While Malaysia continues to maintain a framework of deficit control, the country still has sufficient fiscal and monetary levers to navigate uncertainty, including the potential for monetary easing should global conditions deteriorate.

“Malaysia’s Consumer Price Index (CPI) is trending low. The subsidy retargeting did not result in conventionally expected CPI outcomes. Because of the very low CPI, there is potential for monetary easing to be possible,” he said.

Choy cited the importance of strengthening external resilience amid increasingly fragmented global trade and geopolitics, adding that Malaysia’s Asean chairmanship in 2025 presents a valuable opportunity to position the country as a regional driver of economic cooperation.

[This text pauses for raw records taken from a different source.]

/-- An array row of an LDW reaches the shadow set, and for a full load both sets: the slice of its tile row, expanded, as one weight
row or, in the narrow classes, two; zeros beyond the last tile row. The last row sets the tags and the command completes; a half
load after a full load then leaves the active set zero and NONE. A swap token exchanges the sets as it enters and its SWAP
completes 63 beats later (R59, R99, R102, R104-R108, R123). -/
def Obligations.WeightSetsChange : Prop :=
  (∀ (s : State) (e : Fin 4) (seq : Word) (opc : Byte) (c : LdwCmd) (done : Nat) (rest : List InFlight) (t : TileShape)
      (table : List FVal) (vs : List FVal) (rows : List (Nat × List FVal)) (total w : Nat),
    s.inRun = true → (s.me e.val).inflight = ⟨seq, opc, .ldw c done, false⟩ :: rest →
    (s.me e.val).shape c.tile = some t →
    (done ≤ c.count →
      (s.me e.val).rowError t c.tile (c.row + done) (t.slice (c.off * 16) (c.tag.loadSlice t.ty)) = none) →
    Tbl.wf [] (s.me e.val).shadow.rows = true → Tbl.wf [] (s.me e.val).active.rows = true →
    w = (if c.xf < 2 then 2 else 1) → (c.xtab = none → table = c.table) →
    (∀ a, c.xtab = some a → s.may 0x51 .loc false = true ∧ s.mem.badIn a (16 * w) = none ∧
      table = (List.range 16).map fun i => (expandFmt c.xf).decode (s.mem.mem.readLE (a + i * w) w)) →
    (done ≤ c.count → vs = weightElems t.ty c.xf table t.len ((s.me e.val).rowBytes t c.tile (c.row + done)) (c.off * 16)
      (c.tag.loadSlice t.ty)) → (c.count < done → vs = []) →
    rows = (if c.tag = .f8 ∨ c.tag = .i8 then [(2 * done, vs.take 32), (2 * done + 1, vs.drop 32)] else [(done, vs)]) →
    total = (if c.tag = .w64 then 16 else 32) →
    ∃ u, exec (.stationaryRowWrite e) s = .next u ∧
      (∀ r ∈ rows, Tbl.get [] (u.me e.val).shadow.rows r.1 = r.2) ∧
      (∀ k, (∀ r ∈ rows, r.1 ≠ k) → Tbl.get [] (u.me e.val).shadow.rows k = Tbl.get [] (s.me e.val).shadow.rows k) ∧
      (c.tag.full = true → c.clears = false →
        (∀ r ∈ rows, Tbl.get [] (u.me e.val).active.rows r.1 = r.2) ∧
        ∀ k, (∀ r ∈ rows, r.1 ≠ k) → Tbl.get [] (u.me e.val).active.rows k = Tbl.get [] (s.me e.val).active.rows k) ∧
      (c.tag.full = false → (c.clears = false ∨ done + 1 < total) → (u.me e.val).active = (s.me e.val).active) ∧
      (c.clears = true → total ≤ done + 1 → (u.me e.val).active = { tag := .none, tile := 0#5, rows := [] }) ∧
      (done + 1 < total → (u.me e.val).shadow.tag = (s.me e.val).shadow.tag ∧
        (u.me e.val).active.tag = (s.me e.val).active.tag ∧
        (u.me e.val).inflight = ⟨seq, opc, .ldw { c with table := table, xtab := none } (done + 1), false⟩ :: rest ∧
        u.core = s.core) ∧
      (total ≤ done + 1 → (u.me e.val).shadow.tag = c.tag ∧ (u.me e.val).shadow.tile = BitVec.ofNat 5 c.tile ∧
        (c.tag.full = true → c.clears = false →
          (u.me e.val).active.tag = c.tag ∧ (u.me e.val).active.tile = BitVec.ofNat 5 c.tile) ∧
        (u.me e.val).inflight = rest ∧ QueueCompleted s u e.val seq) ∧
      (u.me e.val).pool = (s.me e.val).pool ∧ (u.me e.val).acc = (s.me e.val).acc ∧
      (∀ j, j ≠ e.val → u.me j = s.me j) ∧ u.mem.mem = s.mem.mem) ∧
  (∀ (s : State) (e : Fin 4) (seq : Word) (opc : Byte) (rest : List InFlight),
    s.inRun = true → (s.me e.val).inflight = ⟨seq, opc, .swap, false⟩ :: rest →
    ∃ u, exec (.swapTokenEntry e) s = .next u ∧
      u.me e.val = { s.me e.val with
        active := (s.me e.val).shadow, shadow := (s.me e.val).active
        inflight := ⟨seq, opc, .token (s.nc / 2), false⟩ :: rest } ∧
      (∀ j, j ≠ e.val → u.me j = s.me j) ∧ u = { s with engines := u.engines }) ∧
  (∀ (s : State) (e : Fin 4) (seq : Word) (opc : Byte) (entered : Nat) (rest : List InFlight),
    s.pending = [] → s.pins.alive = true → (s.nc + 1) % 2 = 0 → entered + 63 ≤ (s.nc + 1) / 2 →
    (s.me e.val).inflight = ⟨seq, opc, .token entered, false⟩ :: rest →
    (∀ x ∈ rest, ∀ b m, x.op ≠ .token b ∧ x.op ≠ .trel m) → (∀ j, j ≠ e.val → (s.me j).inflight = []) →
    ∃ u, step s = .next u ∧ u.me e.val = { s.me e.val with inflight := rest } ∧ QueueCompleted s u e.val seq ∧ u.mem = s.mem)

/-- MM, MMS and ACVT that pass their checks are taken with the fields of their registers, in the class of the active set or of
their input; MMS and ACVT with the descriptors and the bias vector that local memory then holds, and with the seed and the step; an
ACVT behind a command that still writes local memory is taken and reads them later. With no weights WEMPTY is set (R59, R97, R116,
R118, R119, R125, R127, R133, R161, R162, R388). -/
def Obligations.ArrayCommandsTaken : Prop :=
  (∀ (s : State) (e : Fin 4) (c : QueueCmd) (t : TileShape) (tag : ClassTag),
    MeReady s e 0x10 c → (mmChecks (s.me e.val) c).verdict = none → (s.me e.val).shape (fld 12 8 (c.reg 0)) = some t →
    tag = (s.me e.val).queueTags.1.1 →
    ∃ u, exec (.mm e) s = .next u ∧
      MeStarted s u e c (.mm {
        spl := bit 37 (c.reg 0), strict := bit 36 (c.reg 0), zero := bit 35 (c.reg 0), trans := bit 34 (c.reg 0)
        arow := fld 33 29 (c.reg 0), acc := fld 28 27 (c.reg 0), off := fld 26 23 (c.reg 0), count := fld 22 18 (c.reg 0)
        row := fld 17 13 (c.reg 0), tile := fld 12 8 (c.reg 0) } (if tag = .none then inputClass t.ty else tag) 0) ∧
      (u.me e.val).wempty = ((s.me e.val).wempty || tag == .none)) ∧
  (∀ (s : State) (e : Fin 4) (c : QueueCmd) (tag cls : ClassTag),
    MeReady s e 0x13 c → (s.me e.val).memSettled = true → s.mem.bad = [] →
    (mmsChecks s e c (s.mem.mem.readBytes (fld 31 0 (c.reg 1)) 64)
      (s.mem.mem.readBytes (fld 63 32 (c.reg 1)) 32)).verdict = none →
    fld 31 0 (c.reg 1) + 64 ≤ 0x200000 → fld 63 32 (c.reg 1) + 32 ≤ 0x200000 → tag = (s.me e.val).queueTags.1.1 →
    cls = (if tag = .none then inputClass (s.mem.mem.readLE (fld 31 0 (c.reg 1) + 5) 1) else tag) →
    ∃ u cmd, exec (.mms e) s = .next u ∧
      MeStarted s u e c (.mms cmd cls 0 0 0 (crc64 0#64 (BitVec.ofNat 8 e.val :: leBytes 2 (fld 31 20 (c.reg 0)) ++ 0#8 ::
        leBytes 4 (fld 19 8 (c.reg 0) + 1))) []) ∧
      AgdHeld s.mem.mem (fld 31 0 (c.reg 1)) cmd.agd ∧
      OcdHeld s (fld 63 32 (c.reg 1)) (cls.outs (bit 32 (c.reg 0))) cmd.ocd ∧
      cmd.ocd.osid = fld 31 20 (c.reg 0) ∧ cmd.ocd.strict = bit 33 (c.reg 0) ∧
      cmd.accp = bit 35 (c.reg 0) ∧ cmd.spl = bit 34 (c.reg 0) ∧ cmd.strict = bit 33 (c.reg 0) ∧
      cmd.trans = bit 32 (c.reg 0) ∧ cmd.count = fld 19 8 (c.reg 0) ∧ cmd.dst = fld 31 0 (c.reg 2) ∧
      cmd.dstride = fld 63 32 (c.reg 2) ∧
      cmd.psum = (if c.regs.length = 4 then some (fld 31 0 (c.reg 3), fld 63 32 (c.reg 3)) else none) ∧
      (u.me e.val).wempty = ((s.me e.val).wempty || tag == .none)) ∧
  (∀ (s : State) (e : Fin 4) (c : QueueCmd), MeReady s e 0x14 c →
    ((s.me e.val).memSettled = false →
      ∃ u, exec (.acvt e) s = .next u ∧ MeStarted s u e c (.acvtWait c.regs s.stats.seed s.stats.step s.hid)) ∧
    ((s.me e.val).memSettled = true → s.mem.bad = [] → fld 31 0 (c.reg 1) + 32 ≤ 0x200000 →
      (acvtChecks s e c (s.mem.mem.readBytes (fld 31 0 (c.reg 1)) 32)).verdict = none →
      ∃ u cmd, exec (.acvt e) s = .next u ∧
        MeStarted s u e c (.acvt cmd 0 none (crc64 0#64 (BitVec.ofNat 8 e.val :: leBytes 2 (fld 31 20 (c.reg 0)) ++ 0#8 ::
          leBytes 4 (fld 19 15 (c.reg 0) + 1)))) ∧
        OcdHeld s (fld 31 0 (c.reg 1)) (if bit 45 (c.reg 0) then 16 else if bit 44 (c.reg 0) then 64 else 32) cmd.ocd ∧
        cmd.ocd.osid = fld 31 20 (c.reg 0) ∧ cmd.ocd.strict = false ∧
        cmd.f64 = bit 45 (c.reg 0) ∧ cmd.wide = bit 44 (c.reg 0) ∧ cmd.clr = bit 43 (c.reg 0) ∧
        cmd.drow = fld 42 38 (c.reg 0) ∧ cmd.dtile = fld 37 33 (c.reg 0) ∧ cmd.toTile = bit 32 (c.reg 0) ∧
        cmd.count = fld 19 15 (c.reg 0) ∧ cmd.arow = fld 14 10 (c.reg 0) ∧ cmd.acc = fld 9 8 (c.reg 0) ∧
        cmd.dst = fld 31 0 (c.reg 2) ∧ cmd.dstride = fld 63 32 (c.reg 2)))

/-- An input row of an MM: its outputs go to the accumulator rows the command names, the busy and gated counters go up, every
other accumulator byte stays, and the last row completes the command (R113, R114, R116, R121, R137, R139). -/
def Obligations.MatrixRowAccumulates : Prop :=
  ∀ (s : State) (e : Fin 4) (seq : Word) (opc : Byte) (c : MmCmd) (cls : ClassTag) (done : Nat) (rest : List InFlight)
      (t : TileShape) (out : List FVal) (gated : Nat),
    s.inRun = true → (s.me e.val).inflight = ⟨seq, opc, .mm c cls done, false⟩ :: rest →
    (s.me e.val).shape c.tile = some t →
    (s.me e.val).rowError t c.tile (c.row + done) (t.slice (c.off * 16) (cls.inSlice c.trans)) = none →
    Memory.wf (s.me e.val).acc = true →
    rowOutputs ⟨cls, c.spl, c.strict, c.trans⟩ (s.me e.val).weights
        (sliceElems t.ty ((((s.me e.val).rowBytes t c.tile (c.row + done)).drop (c.off * 16)).take (cls.inSlice c.trans))
          (((s.me e.val).rowBytes t c.tile (c.row + done)).drop (t.len + c.off / 2)))
        (if c.zero then [] else (s.me e.val).getOutputs cls.accFmt c.acc (c.arow + done) (c.trans && cls.narrow)) =
      (out, gated) →
    ∃ u, exec (.accumulatorRowWrite e) s = .next u ∧
      (u.me e.val).acc = ((s.me e.val).setOutputs cls.accFmt c.acc (c.arow + done) out).acc ∧
      (∀ a, a < 128 * 32 * c.acc + 128 * (c.arow + done) ∨
          (128 * 32 * c.acc + 128 * (c.arow + done) + 128 ≤ a ∧
            (a < 128 * 32 * (c.acc + 1) + 128 * (c.arow + done) ∨ 128 * 32 * (c.acc + 1) + 128 * (c.arow + done) + 128 ≤ a)) →
        (u.me e.val).acc.read a = (s.me e.val).acc.read a) ∧
      (u.me e.val).abusy = (s.me e.val).abusy + BitVec.ofNat 64 (cls.passes c.spl) ∧
      (u.me e.val).gated = (s.me e.val).gated + BitVec.ofNat 64 gated ∧
      (done < c.count → (u.me e.val).inflight = ⟨seq, opc, .mm c cls (done + 1), false⟩ :: rest ∧ u.core = s.core) ∧
      (c.count ≤ done → (u.me e.val).inflight = rest ∧ QueueCompleted s u e.val seq) ∧
      (u.me e.val).active = (s.me e.val).active ∧ (u.me e.val).pool = (s.me e.val).pool ∧ u.mem = s.mem

/-- The check of a group: with more saturations than the threshold and a retry left, another attempt follows and nothing else
changes; otherwise the converted rows are written and the group is counted. An ACVT to local memory writes its rows at its stride,
then folds its digest and completes; one to a tile keeps them for the tile, whose row writes follow, the last of them folding the
digest and completing; an MMS writes group after group and folds and completes with the last. CLR zeroes the rows that were read
(R59, R80, R126, R134, R164, R171, R172, R388, R389). -/
def Obligations.ConversionWritesGroup : Prop :=
  (∀ (s : State) (e : Fin 4) (seq : Word) (opc : Byte) (c : AcvtCmd) (h : Nat) (crc crc' : DWord) (rest : List InFlight)
      (out : List (List Byte)) (counts : Counts) (extra : Option (Nat × Byte)),
    s.inRun = true → (s.me e.val).inflight = ⟨seq, opc, .acvt c h none crc, false⟩ :: rest →
    convertGroup c.ocd h 0 ((List.range (c.count + 1)).map fun r =>
      (s.me e.val).getOutputs (if c.f64 then .fp64 else .fp32) c.acc (c.arow + r) c.wide) = (out, counts) →
    extra = (if c.ocd.adj = 0 ∨ (6 ≤ c.ocd.otype ∧ c.ocd.otype ≤ 8) then none else some (c.ocd.adj, BitVec.ofNat 8 h)) →
    crc' = crc64 crc (out.flatten ++ [BitVec.ofNat 8 h]) →
    Tbl.wf 0#64 s.digests.val = true → Tbl.wf 0#32 s.digests.cnt = true → Memory.wf s.mem.mem = true →
    (c.ocd.sthr < counts.sat → h < c.ocd.retry →
      ∃ u, exec (.saturationCheck e) s = .next u ∧
        u.me e.val = { s.me e.val with inflight := ⟨seq, opc, .acvt c (h + 1) none crc, false⟩ :: rest } ∧
        (∀ j, j ≠ e.val → u.me j = s.me j) ∧ u = { s with engines := u.engines }) ∧
    (counts.sat ≤ c.ocd.sthr ∨ c.ocd.retry ≤ h →
      ∃ u, exec (.saturationCheck e) s = .next u ∧
        u.stats = s.stats.group c.ocd.tsen c.ocd.tset counts h (decide (c.ocd.sthr < counts.sat)) ∧
        (c.clr = false → (u.me e.val).acc = (s.me e.val).acc) ∧
        (c.clr = true → ∀ r, c.arow ≤ r → r ≤ c.arow + c.count → ∀ k, k < 128 →
          (u.me e.val).acc.read (4096 * c.acc + 128 * r + k) = 0#8 ∧
          (c.wide = true → (u.me e.val).acc.read (4096 * (c.acc + 1) + 128 * r + k) = 0#8)) ∧
        (c.toTile = false → (u.me e.val).inflight = rest ∧ QueueCompleted s u e.val seq ∧
          Folded s.digests u.digests c.ocd.osid crc' ∧
          (s.digests.log = false → RowsApart c.dst c.dstride out extra →
            RowsWritten s.mem.mem u.mem.mem c.dst c.dstride out extra)) ∧
        (c.toTile = true → (u.me e.val).inflight = ⟨seq, opc, .acvt c h (some (out, c.drow)) crc', false⟩ :: rest ∧
          (u.me e.val).pool = (s.me e.val).pool ∧ u.core = s.core ∧ u.digests = s.digests ∧
          RowsWritten s.mem.mem u.mem.mem 0 0 [] extra))) ∧
  (∀ (s : State) (e : Fin 4) (seq : Word) (opc : Byte) (c : AcvtCmd) (h row : Nat) (crc : DWord) (rest : List InFlight)
      (bs : List Byte) (rows : List (List Byte)) (t : TileShape),
    s.inRun = true → (s.me e.val).inflight = ⟨seq, opc, .acvt c h (some (bs :: rows, row)) crc, false⟩ :: rest →
    (s.me e.val).shape c.dtile = some t → bs.length = t.stride → c.dtile < 32 → row < 32 →
    Memory.wf (s.me e.val).pool = true → Tbl.wf 0#64 s.digests.val = true → Tbl.wf 0#32 s.digests.cnt = true →
    ∃ u, exec (.tileRowWriteComplete e) s = .next u ∧
      RowsWritten (s.me e.val).pool (u.me e.val).pool (t.base + row * t.stride) 0 [bs] none ∧
      (u.me e.val).rowValid c.dtile row = true ∧
      (∀ j r, (j ≠ c.dtile ∨ r ≠ row) → (u.me e.val).rowValid j r = (s.me e.val).rowValid j r) ∧
      (rows ≠ [] → (u.me e.val).inflight = ⟨seq, opc, .acvt c h (some (rows, row + 1)) crc, false⟩ :: rest ∧
        u.core = s.core ∧ u.digests = s.digests) ∧
      (rows = [] → (u.me e.val).inflight = rest ∧ QueueCompleted s u e.val seq ∧ Folded s.digests u.digests c.ocd.osid crc)) ∧
  (∀ (s : State) (e : Fin 4) (seq : Word) (opc : Byte) (c : MmsCmd) (cls : ClassTag) (done g h n : Nat) (crc crc' : DWord)
      (ahead : List (List FVal)) (rest : List InFlight) (out : List (List Byte)) (counts : Counts) (extra : Option (Nat × Byte)),
    s.inRun = true → (s.me e.val).inflight = ⟨seq, opc, .mms c cls done g h crc ahead, false⟩ :: rest →
    n = min 32 (c.count + 1 - 32 * g) → 32 * g + n ≤ done →
    convertGroup c.ocd h (32 * g) ((List.range n).map fun r =>
      (s.me e.val).getOutputs cls.accFmt (mmsStage c cls g) r (c.trans && cls.narrow)) = (out, counts) →
    extra = (if c.ocd.adj = 0 ∨ (6 ≤ c.ocd.otype ∧ c.ocd.otype ≤ 8) then none else some (c.ocd.adj + g, BitVec.ofNat 8 h)) →
    crc' = crc64 crc (out.flatten ++ [BitVec.ofNat 8 h]) →
    Tbl.wf 0#64 s.digests.val = true → Tbl.wf 0#32 s.digests.cnt = true → Memory.wf s.mem.mem = true →
    (c.ocd.sthr < counts.sat → h < c.ocd.retry →
      ∃ u, exec (.saturationCheck e) s = .next u ∧
        u.me e.val = { s.me e.val with inflight := ⟨seq, opc, .mms c cls done g (h + 1) crc ahead, false⟩ :: rest } ∧
        (∀ j, j ≠ e.val → u.me j = s.me j) ∧ u = { s with engines := u.engines }) ∧
    (counts.sat ≤ c.ocd.sthr ∨ c.ocd.retry ≤ h → s.may 0x51 .loc true = true →
      (∀ r row, out[r]? = some row → c.dst + (32 * g + r) * c.dstride + row.length ≤ 0x200000) →
      (∀ p, extra = some p → p.1 < 0x200000) →
      ∃ u, exec (.saturationCheck e) s = .next u ∧
        u.stats = s.stats.group c.ocd.tsen c.ocd.tset counts h (decide (c.ocd.sthr < counts.sat)) ∧
        (u.me e.val).acc = (s.me e.val).acc ∧ (u.me e.val).pool = (s.me e.val).pool ∧
        (s.digests.log = false → RowsApart (c.dst + 32 * g * c.dstride) c.dstride out extra →
          RowsWritten s.mem.mem u.mem.mem (c.dst + 32 * g * c.dstride) c.dstride out extra) ∧
        (32 * (g + 1) ≤ c.count → u.core = s.core ∧ u.digests = s.digests ∧
          (u.me e.val).inflight = ⟨seq, opc, .mms c cls done (g + 1) 0 crc' ahead, false⟩ :: rest) ∧
        (c.count < 32 * (g + 1) → (u.me e.val).inflight = rest ∧ QueueCompleted s u e.val seq ∧
          Folded s.digests u.digests c.ocd.osid crc')))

“Because of emerging geo-economic fault lines and geopolitical fractures globally, the whole idea of strengthening our external resilience will be very important for the next decade, as well as how we leverage our role as Asean chair,” he said.

As for Malaysia’s debt sustainability, Choy said it remains strong, supported by healthy GDP growth and fiscal reforms under the Public Finance and Fiscal Responsibility Act 2023 and the Government Procurement Act 2025.

“Malaysia’s growth continues to outpace its debt-servicing cost, and reforms to expand revenue and control expenditure are steering the country towards a more sustainable fiscal path,” he said.

Meanwhile, OCBC Bank senior Asean economist Lavanya Vekataswaran said Budget 2026 hits all the right notes by balancing fiscal prudence with flexibility to respond to global uncertainties.

“It allows the government some room to also be a bit nimble in terms of allocations as we go along because it has provided for tax revenue growth and less reliance on non-tax revenues.

“So, overall, it hits all the right notes, but we will have to navigate uncertainty going forward,” she said.